[BUG] starrocks ce hscale in ERROR 1064 (HY000): Backend node not found
Describe the bug A clear and concise description of what the bug is.
kbcli version
Kubernetes: v1.30.4-vke.4
KubeBlocks: 0.9.5-beta.15
kbcli: 0.9.5-beta.7
ERROR 1064 (HY000): Backend node not found.

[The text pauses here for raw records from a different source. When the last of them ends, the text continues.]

/-! ### Arrival words, multicast and chain queues (08_barrier, 16_group) -/

/-- R161: a credit of n to an arrival word with target 0 adds n to its count modulo 2^32, and sets its wrap flag when the
sum passes 2^32; with a target the generation moves on by the number of times the sum holds it, and the count keeps
what is left. The target and the scope stay. R160, R165, R161, R164 and the entries of AWSET, WAITGEN, ARRIVE and
ARRIVEM: with an aligned word inside the local store, AWSET sets target and scope and clears the count; WAITGEN
completes with the generation once it has moved past the one last seen, and waits before; ARRIVE sends a credit to an
existing core, and ARRIVEM one to every core of a configured set, whose entry it reads as a load does and traps ECC on
poison in it (TVAL 0: log entry 13), each a release of the thread's earlier accesses; an
arriving credit is performed at a core that holds a task of its context, after what it releases (held so: log entry 4), and
refused with reason 2 at one that holds none and is no saved home of it. -/
def Obligations.ArrivalWords : Prop :=
  (
    ∀ (target count gen flags : Nat) (n : BitVec 32), target < 2 ^ 32 → count < 2 ^ 32 → gen < 2 ^ 32 → flags < 8 →
      let word := fun (c g f : Nat) => target + c * 2 ^ 32 + g * 2 ^ 64 + f * 2 ^ 96
      let sum := count + n.toNat
      awCredit (word count gen flags) n =
        if target = 0 then word (sum % 2 ^ 32) gen (if sum < 2 ^ 32 then flags else flags + 8)
        else word (sum % target) ((gen + sum / target) % 2 ^ 32) flags) ∧
  (
    ∀ (s : State) (d a b : SReg),
      (s.Ready [a, b] none → (s.src a).toNat % 16 = 0 → (s.src a).toNat + 16 ≤ 0x60000 →
        (s.core s.curCore).errs.faults = [] → (s.core s.curCore).lsPoison = [] →
        exec (.awset a b) s = .next (
          let o := (s.src a).toNat
          (s.lsWrite s.curCore o (toBytes 16 ((s.src b).toNat % 2 ^ 32 + s.lsRead s.curCore (o + 8) 4 * 2 ^ 64 +
            (s.src b).toNat / 2 ^ 32 % 8 * 2 ^ 96))).retire [a, b])) ∧
      (s.Ready [a, b] (some d) → (s.src a).toNat % 16 = 0 → (s.src a).toNat + 16 ≤ 0x60000 →
        (s.core s.curCore).errs.faults = [] → (s.core s.curCore).lsPoison = [] →
        let o := (s.src a).toNat
        let g : BitVec 32 := BitVec.ofNat 32 (s.lsRead s.curCore (o + 8) 4)
        let last : BitVec 32 := (s.src b).setWidth 32
        (1 ≤ (g - last).toNat → (g - last).toNat ≤ 2 ^ 31 →
          exec (.waitgen d a b) s = .next ((s.acquireWord s.iss.thr o).retireS [a, b] d (g.setWidth 64))) ∧
        ((g = last ∨ 2 ^ 31 < (g - last).toNat) →
          exec (.waitgen d a b) s = .next (s.block (.generation (s.src a) last d) [a, b]))) ∧
      (s.Ready [d, a, b] none → (s.src b).toNat % 16 = 0 → (s.src b).toNat + 16 ≤ 0x60000 →
        ((s.src a).toNat < 1536 →
          exec (.arrive d a b) s =
            .next (((s.ackAll s.iss.thr).send (s.src a).toNat (.credit (s.src b).toNat ((s.src d).setWidth 32)) true
              (s.cur.remSent + 1)).retire [d, a, b])) ∧
        let set := (s.src a).toNat % 64
        let pa := (s.ctx s.cur.ctx).multicast % 2 ^ 40 + 256 * set
        (s.memPoisoned pa 256 = true → exec (.arrivem d a b) s =
          .next (((List.range 4).foldl (fun u i => u.replied s.iss.thr (pa + 64 * i)) s).trap (eccMem 0))) ∧
        (∀ cores, s.memPoisoned pa 256 = false → s.multicastSet s.cur.ctx set = some cores →
          exec (.arrivem d a b) s = .next ((cores.foldl (fun u c =>
            u.send c (.credit (s.src b).toNat ((s.src d).setWidth 32)) true (s.cur.remSent + 1))
              (((List.range 4).foldl (fun u i => u.replied s.iss.thr (pa + 64 * i)) s).ackAll s.iss.thr)).retire [d, a, b]))) ∧
      (∀ (t : Nat) (x : Waiting) (off : W64) (last : BitVec 32), (s.thread t).st = .waiting → (s.thread t).wait = some x →
        x.w = .generation off last d → (s.core (coreOf t)).errs.faults = [] → (s.core (coreOf t)).lsPoison = [] →
        let g : BitVec 32 := BitVec.ofNat 32 (s.lsRead (coreOf t) (off.toNat + 8) 4)
        1 ≤ (g - last).toNat → (g - last).toNat ≤ 2 ^ 31 →
        ((d = 31#5 → ∃ l, s.downLink t = some l ∧ l.vals.length < 16 ∧ (s.thread t).remOut = []) →
          exec (.waitgenComplete t) s = .next (s.unblock t x fun u =>
            (u.acquireWord t off.toNat).retireS [] d (g.setWidth 64))) ∧
        (d = 31#5 → s.downLink t = none → exec (.waitgenComplete t) s = .next (s.unblockTrap t x (queueErr 31 1)))) ∧
      (∀ (src tgt : Nat) (m : Msg) (rest : List Msg) (o : Nat) (n : BitVec 32),
        takeMsg src tgt (fun x => x.body.credits && !x.held && x.cleared s.net) [] s.net = some (m, rest) →
        s.isFree (tgt * 8 + 7) = true → m.body = .credit o n →
        let u : State := { s with net := rest }
        (s.hasTask tgt m.owner.ctx = true → (s.core tgt).errs.faults = [] →
          exec (.arrivalCredit src tgt) s = .next ((u.awCreditAt tgt o n).answer m 0 none)) ∧
        (s.hasTask tgt m.owner.ctx = false → s.savedHome tgt m.owner.ctx o 16 = none →
          exec (.arrivalCredit src tgt) s = .next (u.answer m 0 (some 2)))))

/-- R167, R168 and the entries of QCFG and QSTAT: QCFG connects the issuer to a peer of its group in its cluster that has
no upstream link yet, and disconnects an empty downstream link, for which it otherwise waits; QSTAT reads how many values a
link holds, that it exists, whether its sender has ended, and the other end. -/
def Obligations.ChainLinks : Prop :=
  ∀ (s : State) (d a : SReg),
    let t := s.iss.thr
    let peer := (s.src a).toNat % 16384
    (s.Ready [a] none →
      ((s.src a).getLsbD 14 = true → peer ≠ t → peer < 12288 → s.cur.grp ≠ none → (s.thread peer).grp = s.cur.grp →
        peer / 64 = t / 64 → s.upLink peer = none → s.downLink t = none →
        exec (.qcfg a) s =
          .next (({ s with links := s.links ++ [{ ctx := s.cur.ctx, src := t, dst := peer }] } : State).retire [a])) ∧
      ((s.src a).getLsbD 14 = false →
        (s.downLink t = none → exec (.qcfg a) s = .next (s.retire [a])) ∧
        (∀ l, s.downLink t = some l →
          (l.vals = [] → exec (.qcfg a) s = .next ((s.unlink t).retire [a])) ∧
          (l.vals ≠ [] → exec (.qcfg a) s = .next (s.block .disconnect [a]))))) ∧
    (∀ (u : Nat) (x : Waiting) (l : Link), (s.thread u).st = .waiting → (s.thread u).wait = some x → x.w = .disconnect →
      s.downLink u = some l → l.vals = [] →
      exec (.qcfgDisconnectComplete u) s = .next (s.unblock u x fun v => (v.unlink u).done)) ∧
    (s.Ready [a] (some d) →
      exec (.qstat d a) s = .next (s.retireS [a] d (BitVec.ofNat 64 (
        if (s.src a).getLsbD 0 then
          match s.downLink t with
          | some l => l.vals.length + 2 ^ 5 + l.dst * 2 ^ 16
          | none => 0
        else
          match s.upLink t with
          | some l => l.vals.length + 2 ^ 5 + (if l.srcEnded then 2 ^ 6 else 0) + l.src * 2 ^ 16
          | none => 0))))

/-! ### System registers, traps and translation (17_context, 12_page, 24_device) -/

/-- R302, R304: every system instruction that is issued in user mode traps PRIV with reason 1, and CSRR and CSRW with the
register's number; RETT at level 0 traps PRIV with reason 4; and an unlisted register PRIV with reason 2. R311, R315: outside
VF 0 VFCTL and VFSTAT, and CTXKILL of a context of another VF, trap PRIV with reason 3. -/
def Obligations.PrivilegeTraps : Prop :=
  ∀ (s : State) (d a : SReg) (r : AReg) (i : Imm),
    let priv := fun (n reason : Nat) =>
      (Host.Outcome.next (s.trap { cause := 2, tval := BitVec.ofNat 64 (n + reason * 2 ^ 12) }) : Host.Outcome State Fault Refusal)
    (s.cur.tstate.getLsbD 2 = false →
      (∀ j ∈ [Instr.rett, .tlbinv r a, .harvest, .ctxkill a, .shroud a, .msave r, .mrstr r, .resume a, .abort a, .texfence],
        exec j s = priv 0 1) ∧
      exec (.csrr d i) s = priv i.toNat 1 ∧ exec (.csrw d i) s = priv i.toNat 1) ∧
    (s.cur.tstate.getLsbD 2 = true →
      (s.cur.tstate.toNat % 4 = 0 → exec .rett s = priv 0 4) ∧
      (s.csr s.iss.thr i.toNat = none → exec (.csrr d i) s = priv i.toNat 2 ∧ exec (.csrw d i) s = priv i.toNat 2) ∧
      (s.cur.vf ≠ 0 →
        (i.toNat = 0x060 ∨ i.toNat = 0x061 → exec (.csrr d i) s = priv i.toNat 3 ∧ exec (.csrw d i) s = priv i.toNat 3) ∧
        (s.Ready [a] none → (s.ctx ((s.src a).toNat % 256)).st ≠ .free → (s.ctx ((s.src a).toNat % 256)).vf ≠ s.cur.vf →
          exec (.ctxkill a) s = priv 0 3)))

Check if any backend node is down.backend: [strce-nlbjad-be-1.strce-nlbjad-be-headless.default.svc.cluster.local alive: true inBlacklist: false] [strce-nlbjad-be-0.strce-nlbjad-be-headless.default.svc.cluster.local alive: true inBlacklist: false] [strce-nlbjad-be-2.strce-nlbjad-be-headless.default.svc.cluster.local alive: false inBlacklist: true]
To Reproduce Steps to reproduce the behavior:
- create cluster
apiVersion: apps.kubeblocks.io/v1alpha1
kind: Cluster
metadata:
name: strce-nlbjad
namespace: default
spec:
terminationPolicy: Delete
componentSpecs:
- componentDef: starrocks-ce-fe
name: fe
replicas: 1
resources:
requests:
cpu: 1000m
memory: 1Gi
limits:
cpu: 1000m
memory: 1Gi
- name: be
componentDef: starrocks-ce-be
replicas: 2
resources:
requests:
cpu: 1000m
memory: 1Gi
limits:
cpu: 1000m
memory: 1Gi
volumeClaimTemplates:
- name: data
spec:
storageClassName:
accessModes:
- ReadWriteOnce
resources:
requests:
storage: 20Gi
kubectl get cluster strce-nlbjad
NAME CLUSTER-DEFINITION VERSION TERMINATION-POLICY STATUS AGE
strce-nlbjad Delete Running 72s
kubectl exec -it strce-nlbjad-fe-0 --namespace default -- bash
root@strce-nlbjad-fe-0:/opt/starrocks# mysql -P9030 -hstrce-nlbjad-fe-fe.default.svc.cluster.local -uroot --prompt='StarRocks > '
Welcome to the MySQL monitor. Commands end with ; or \g.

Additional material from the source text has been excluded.